A team of world-renowned experts in diabetes presented updates about automated insulin delivery (AID), focusing on the role of diet and exercise for closed-loop systems. 

Dr. Boris Kotavchev of the University of Virginia began by comparing the different types of AID systems available on the market now. 

Kotavchev said that as we develop more advanced systems, manufacturers should emphasize ease of use. However, he noted that such direct comparisons between systems may not be entirely accurate since different CGMs can result in different outcomes. 

Dr. David Maahs of Stanford University outlined the steps that physicians should take to adjust AID systems for their patients. He emphasized the racial and socioeconomic disparities in access to diabetes technology. 
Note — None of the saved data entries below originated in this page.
/-- What no reset of the device touches: the module, boot flash, fuses, tag, what has been sent out and what waits. -/
def State.skeleton (s : State) (regs : List (Nat × Word)) (mem : List Host.Cell) : State :=
  { State.reset with
    dev := s.dev, regs := regs, mem := mem, maq := MaqState.blank s.maq.bootA s.maq.bootB, log := s.log,
    sec := { SecState.blank with root := s.sec.root, bindA := s.sec.bindA, bindB := s.sec.bindB, trngOk := s.sec.trngOk, certChain := s.sec.certChain },
    boot := { State.reset.boot with fwA := s.boot.fwA, fwB := s.boot.fwB, contA := s.boot.contA, contB := s.boot.contB, list := s.boot.list,
                                    perstA := s.boot.perstA, perstB := s.boot.perstB },
    pwr := { PwrState.blank with warnAt := s.pwr.warnAt, low := s.pwr.low, trip := s.pwr.trip, tripped := s.pwr.tripped },
    outs := s.outs, freeCtr := s.freeCtr, pending := s.pending }

/-- Application cores quarantined without a spare take one at a whole-device reset (R538). -/
def State.spareCores (s : State) : State :=
  (List.range 16).foldl (fun s h =>
    if (s.log.fuse.locs 9).contains (80 + h) ∧ !(s.log.fuse.locs 1).contains h ∧ (s.log.fuse.locs 1).length < 2 then
      let s' := s.addSoft ⟨1, h, 16 + (s.log.fuse.locs 1).length⟩
      if (s.log.fuse.locs 1).length = 1 then s'.setBit R.RST_ERR 3 true else s'
    else s) s

/-- Service hold as the third counted reset within its window enters it, or as RST_OOS_CLEAR ends it (R536). -/
def State.holdAtReset (s : State) (cause : Nat) (third : Bool) : State :=
  if third then
    let s := s.setN R.RST_OOS (1 + 256 * cause + 65536 * (s.regN R.RST_WHOLE_CNT % 65536))
    (s.faultRecord 6 cause 0 lvWhole 0).setShown 17 true
  else if s.rst.oosCleared then (s.setN R.RST_OOS 0).setShown 17 false
  else s

/-- The KEEP entries that this boot completed, of those it holds resident (R562). -/
def State.keptEntries (s : State) : Option (Nat × Nat × List Nat) :=
  match s.boot.kept, s.boot.run with
  | some k, some r => some (k.1, k.2.1, k.2.2.filter r.done.contains)
  | _, _ => none

/-- A warm whole-device reset, with step 2 of the boot that follows (log entry 1). -/
def State.wholeReset (s : State) (cause : Nat) : State :=
  let third := counted cause && s.countMet lvWhole 0 3
  let cancelled := s.maq.job.isSome
  let supply := s.fld R.PWR_STATUS 3 4
  let s := (s.setN R.RST_WHOLE_CNT (min (s.regN R.RST_WHOLE_CNT + 1) 0xFFFFFFFF)).recordCause lvWhole 0 cause
  let s := (s.holdAtReset cause third).spareCores
  let held := s.bit R.RST_OOS 0
  let pins := s.estopPins
  let t := s.skeleton (s.regs.filter (fun r => keepReg true (keptAlways ++ keptWarm) r.1)) (s.mem.filter (fun c => s.outerMem c.1))
  let t := { t with
    ms := { MemState.blank with poison := s.ms.poison.filter (fun l => s.outerMem (64 * l)), ifaces := s.ms.ifaces },
    cad := s.cadStop.cad, sec := { t.sec with nonceWait := s.sec.nonceWait.map (fun _ => s.now) },
    rst := { RstState.blank with hist := s.rst.hist, svcIgnored := s.rst.svcIgnored },
    boot := { t.boot with kept := s.keptEntries } }
  let t := (t.setFld R.RFX_STATUS 3 2 pins).setBit R.RST_STATUS 18 s.rst.svcIgnored
  let t := (t.setFld R.PWR_STATUS 3 4 supply).setBit R.SEC_STATUS 24 s.sec.trngOk
  let t := if cancelled then t.setFld R.MAQ_STATUS 4 4 5 else t
  let t := (List.range 7).foldl (fun t x => t.nextEpoch x) t
  let t := if held then t.attnOnAttach attnFAULT else t
  if cause = 0x24 then (t.fuseRegs.setPhase .supplyHeld) else t.firmwareStart true

/-- Cold: everything but fuses, boot flash, tag and pins is lost, T2 with its keys (R496, R562); ST fields take their reset values, but for
the count of whole-device resets and the cadence epoch where `power` is not lost (log entry 22). -/
def State.coldReset (s : State) (power : Bool) (cause : Nat) : State :=
  let names := if power then keptAlways else keptAlways ++ ["RST_WHOLE_CNT", "CAD_EPOCH_ID", "SPR_GD_RETRAIN_CNT", "PWR_VIN", "PWR_HOLDUP"]
  let supply := s.fld R.PWR_STATUS 3 4
  let oos := s.regN R.RST_OOS
  let pins := s.estopPins
  let t := s.skeleton (s.regs.filter (fun r => keepReg false names r.1)) (s.mem.filter (fun c => inT3 c.1))
  let t := (t.setN R.RST_OOS oos).setFld R.RFX_STATUS 3 2 pins
  let t := if power then t else
    ((t.setFld R.PWR_STATUS 3 4 supply).setN R.RST_WHOLE_CNT (min (s.regN R.RST_WHOLE_CNT + 1) 0xFFFFFFFF)).setN R.RST_LAST_CAUSE (cause + 256 * lvWhole)
  t.fuseRegs

/-! ### Beginning a reset (R530 to R532, R429) -/

/-- The command a watchdog's reset cancels: the item that runs on a cluster, the engine's first command. -/
def State.cancelledCmd (s : State) (level unit cause : Nat) : Option Cmd :=
  let i := if level = 3 ∧ (cause = 1 ∨ cause = 2) then
      (((s.cl unit).banks.head?).map (·.cmd)).orElse (fun _ => ((s.ten.vjobs.find? (fun p => p.2.running.any (fun r => r.2 == unit))).map (·.1)))
    else if level = 2 then (s.cmdsWhere (fun c => c.st == .running && Desc.family c.desc == engineFamily unit)).head?
    else none
  i.bind s.cmd?

/-- Its status word, for the fault record (R586). -/
def State.cancelledStatus (s : State) (level unit cause : Nat) : Nat :=
  match s.cancelledCmd level unit cause with
  | some c => s.status c.stn stRESET (if cause = 1 ∨ cause = 2 ∨ cause = 4 then 0xC1 else 0xC2) (Desc.seq c.desc)
  | none => 0

/-- A reset waits for the end of a stop: the whole device, the CONTROL niche (R429). -/
def State.waitsForStop (s : State) (level unit : Nat) : Bool := level == 8 || (level == 6 && s.controlNiche == some (unit - 128))

/-- The stop event a reset plays (R421, R536, R543, R575). -/
def State.resetEvent (s : State) (level cause : Nat) : Option Nat :=
  if cause = 0x24 then none
  else if cause = 0x21 then some 12
  else if level = 8 ∧ counted cause ∧ s.countMet lvWhole 0 3 then some 14
  else some 15

/-- Resets that wait begin once no link plays a stop any more. -/
def State.startWaiting (s : State) : State :=
  if !s.stopEnded then s
  else match s.rst.active.find? (·.waiting) with
    | none => s
    | some j =>
      if j.level = 8 then s.wholeReset j.cause
      else
        let j' := { j with waiting := false, began := s.now }
        ((s.setRst { s.rst with active := s.rst.active.map (fun a => if a = j then j' else a) }).showReset).applyReset j'

/-- A reset is asked for. -/
def State.beginReset (s : State) (level unit cause : Nat) (cmd : Option (Nat × Nat)) : State :=
  let waits := s.waitsForStop level unit
  let j : ResetJob := ⟨level, unit, cause, s.now, waits, cmd, s.cancelledStatus level unit cause, s.now⟩
  let r := s.takeReset j
  if !r.2 then r.1
  else if waits then
    (match r.1.resetEvent level cause with
     | some e => (r.1.raiseStop e).startWaiting
     | none => r.1.startWaiting)
  else r.1.applyReset j

/-! ### Quarantine (R537 to R539) -/

/-- A Block die's clusters leave service; PROMOTE_READY where the reserve is available. -/
def State.quarantineDie (s : State) (d : Nat) : State :=
  let s := (s.setBit R.RST_QUAR_DIE d true).setFld (R.BLK_DIE_STATUS d) 0 2 2
  let s := (List.range 4).foldl (fun s i => s.drainCluster (4 * d + i) 0xC2) s
  if s.bit R.RST_SPARES 0 then (s.setShown 16 true).attnAll attnSTRUCTURE else s

/-- A control core's place is taken by a spare, which joins as standby; without one the pair is SOLO (R538). -/
def State.quarantineCtl (s : State) (k : Nat) : State :=
  let s := s.setBit R.RST_QUAR_CORE k true
  let left := s.fld R.RST_SPARES 6 2
  if left = 0 then s
  else
    let s := (s.addSoft ⟨2, k, 10 - left⟩).setFld R.RST_SPARES 6 2 (left - 1)
    let s := if left = 1 then s.setBit R.RST_ERR 3 true else s
    if h : k / 2 < 4 then s.rejoinCore ⟨k / 2, h⟩ ⟨k % 2, Nat.mod_lt _ (by decide)⟩ else s

/-- What a quarantine of a unit records. -/
def State.recordQuarantine (s : State) (unit cause : Nat) (level : Nat) : State :=
  let s := ((s.addSoft ⟨9, unit, cause⟩).setBit R.RST_ERR 0 true).faultRecord 2 cause unit level 0
  (s.setBit (R.RST_UNIT unit) 4 true).attnAll attnFAULT

/-- A Block die follows its quarantined parts: one region, or two clusters (R535). -/
def State.dieFollows (s : State) (d : Nat) : State :=
  let q := s.log.fuse.locs 9
  let clusters := ((List.range 4).filter (fun i => q.contains (4 * d + i))).length
  let regions := (List.range 2).any (fun i => q.contains (32 + 2 * d + i))
  if q.contains (48 + d) ∨ (clusters < 2 ∧ !regions) then s
  else (s.recordQuarantine (48 + d) 0x0B lvDie).quarantineDie d

/-- A unit is quarantined. -/
def State.quarantine (s : State) (level unit cause : Nat) : State :=
  if (s.log.fuse.locs 9).contains unit then s
  else
    let s := s.recordQuarantine unit cause level
    match level with
    | 3 => ((s.setBit R.RST_QUAR_CL unit true).drainCluster unit 0xC2).dieFollows (unit / 4)
    | 4 =>
      let r := unit - 32
      let s := ((s.setBit R.RST_QUAR_REGION r true).setBit R.RST_QUAR_CL (2 * r) true).setBit R.RST_QUAR_CL (2 * r + 1) true
      let s := (s.setBit (R.RST_UNIT (2 * r)) 4 true).setBit (R.RST_UNIT (2 * r + 1)) 4 true
      ((s.drainCluster (2 * r) 0xC2).drainCluster (2 * r + 1) 0xC2).dieFollows (r / 2)
    | 5 => s.quarantineDie (unit - 48)
    | 1 => s.quarantineCtl (unit - 64)
    | 7 => s.setBit R.RST_QUAR_CORE (8 + (unit - 80)) true
    | _ => s

/-! ### The end of a reset (R530, R535, R537, R542) -/

/-- Spare lines of a kind in use for a cluster's array. -/
def FuseRecord.lines (f : FuseRecord) (type cluster : Nat) : Nat := ((f.locs type).filter (· == cluster)).length

/-- A spare array line is mapped in, or with none left the cluster is quarantined. -/
def State.arrayLine (s : State) (type cluster n : Nat) : State :=
  let used := s.log.fuse.lines type cluster
  if 8 ≤ used then s.quarantine lvCluster cluster 0x0B
  else
    let s := s.addSoft ⟨type, cluster, n⟩
    if used = 7 then s.setBit R.RST_ERR 3 true else s

/-- Spare lines found needed at a cluster or region reset (R542). -/
def State.useSpare (s : State) (x : SpareUse) : State :=
  match x with
  | .arrayRow c n => s.arrayLine 3 c n
  | .arrayCol c n => s.arrayLine 4 c n
  | .sramRow loc data => s.addSoft ⟨5, loc, data⟩
  | .sramNone => (s.setBit R.RST_ERR 3 true).attnAt 0 attnLOG

/-- The part returns to service. -/
def State.returnPart (s : State) (j : ResetJob) : State :=
  match j.level with
  | 1 =>
    let k := j.unit - 64
    if h : k / 2 < 4 then s.rejoinCore ⟨k / 2, h⟩ ⟨k % 2, Nat.mod_lt _ (by decide)⟩ else s
  | 3 => s.resumeTensor
  | 4 => s.resumeTensor
  | 5 => ((partRegions lvDie j.unit).foldl (fun s r =>
      (s.setBit (R.MEM_IF_STATUS r) 3 false).setBit (R.MEM_IF_STATUS r) 0 (!s.bit (R.MEM_IF_STATUS r) 1)) s).resumeTensor
  | 6 =>
    let k := j.unit - 128
    let s := (s.chainsHold k false).resumeTensor
    if s.controlNiche = some k then
      links4.foldl (fun s p => [(0 : Fin 2), 1].foldl (fun s c =>
        let u := 64 + 2 * p.val + c.val
        if (s.log.fuse.locs 9).contains u ∧ !(s.log.fuse.locs 2).contains (u - 64) then s else s.modCore p c (fun x => { x with up := true })) s) s
    else s
  | 7 => s.portComesUp 0 0 0
  | _ => s

/-- What the count of a unit leads to at the end of a counted reset (R535). -/
def State.escalate (s : State) (j : ResetJob) : State :=
  if !counted j.cause ∨ !s.countMet j.level j.unit 4 then s
  else match j.level with
    | 2 => s.beginReset lvDie 55 0x0B none
    | 6 => s.beginReset lvWhole 0 0x0B none
    | 5 => if j.unit = 55 then s.beginReset lvWhole 0 0x0B none else s.quarantine lvDie j.unit j.cause
    | _ => s.quarantine j.level j.unit j.cause

/-- A reset ends. -/
def State.finishReset (s : State) (j : ResetJob) (spares : List SpareUse) : State :=
  let s := (s.setRst { s.rst with active := s.rst.active.filter (fun a => a != j) }).showReset
  let s := if j.level = 3 ∨ j.level = 4 ∨ j.level = 5 then spares.foldl (fun s x => s.useSpare x) s else s
  let quar := j.level = 1 ∧ counted j.cause ∧ s.countMet j.level j.unit 4
  let s := if quar then s else s.returnPart j
  let s := match j.cmd with
    | some (n, seq) => s.post R.RST_CMD_RESULT n stOK 0 seq
    | none => s
  s.escalate j

/-- The bound of a level in ns (R530); a control core and the application cluster have no enclosing level in R533. -/
def resetBound (level : Nat) : Option Nat :=
  match level with
  | 2 => some 1000000
  | 3 => some 2000000
  | 4 => some 15000000
  | 5 => some 120000000
  | 6 => some 200000000
  | _ => none

/-- The enclosing part of R533. -/
def enclosingPart (level unit : Nat) : Nat × Nat :=
  match level with
  | 2 => (5, 55)
  | 3 => (4, 32 + unit / 2)
  | 4 => (5, 48 + (unit - 32) / 2)
  | _ => (8, 0)

/-- The reset of a unit that runs. -/
def State.running? (s : State) (level unit : Nat) : Option ResetJob := s.rst.active.find? (fun j => !j.waiting && j.level == level && j.unit == unit)

/-- RESET_COMPLETE: of a reset that runs; one that still waits for a stop that has ended runs first. -/
def State.resetEnds (s : State) (level unit : Nat) (spares : List SpareUse) : State :=
  let s := s.startWaiting
  match s.running? level unit with
  | some j => if j.level = 8 then s else s.finishReset j spares
  | none => s

/-- RESET_OVERDUE (R533). -/
def execResetOverdue (level unit : Nat) (s : State) : Host.Outcome State Fault Refusal :=
  ok (match s.running? level unit, resetBound level with
    | some j, some b =>
      if s.due (j.began + 2 * b) then
        let p := enclosingPart level unit
        (s.setBit R.RST_ERR 1 true).beginReset p.1 p.2 0x0A none
      else s
    | _, _ => s)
Dr. Laurel Messer of the University of Colorado School of Medicine discussed strategies to prevent highs and lows surrounding exercise while using AID. “Exercising is important because it improves cardiovascular (heart) disease risk profile and leads to decreased retinopathy and microalbuminuria in adults,” she said. 

The main challenges with unstable glucose levels occur in two stages: pre-exercise and post-exercise. Messer said, “Pre-exercise insulin-on-board can lead to hypoglycemia during exercise while post-exercise glycogen (glucose stored in the liver) replenishment can lead to hypoglycemia risk for 24+ hours.” 

She noted that the goal was to reduce basal and bolus insulin. Since aerobic exercise may lower glucose and anaerobic exercise may increase glucose, she recommends a “mixed exercise” that involves “aerobic exercise with higher intensity.” 

While exercise management is mostly trial and error, Messer emphasized it was crucial to reduce insulin-on-board at the time of exercise to prevent hypoglycemia.

Dr. Stuart Weinzimmer of Yale University School of Medicine built on the exercise discussion by turning his focus to diet and AID. He said that in addition to high carb meals, high protein and high-fat meals also contribute to hyperglycemia. 

As users consider switching to closed-loop systems, Weinzimmer’s overarching message was that you should know your closed-loop system well, consider prior meals and activity, and that the superiority of extended bolus vs. simple corrections is still not established. 

In other words, even with a closed-loop system, food choices still matter.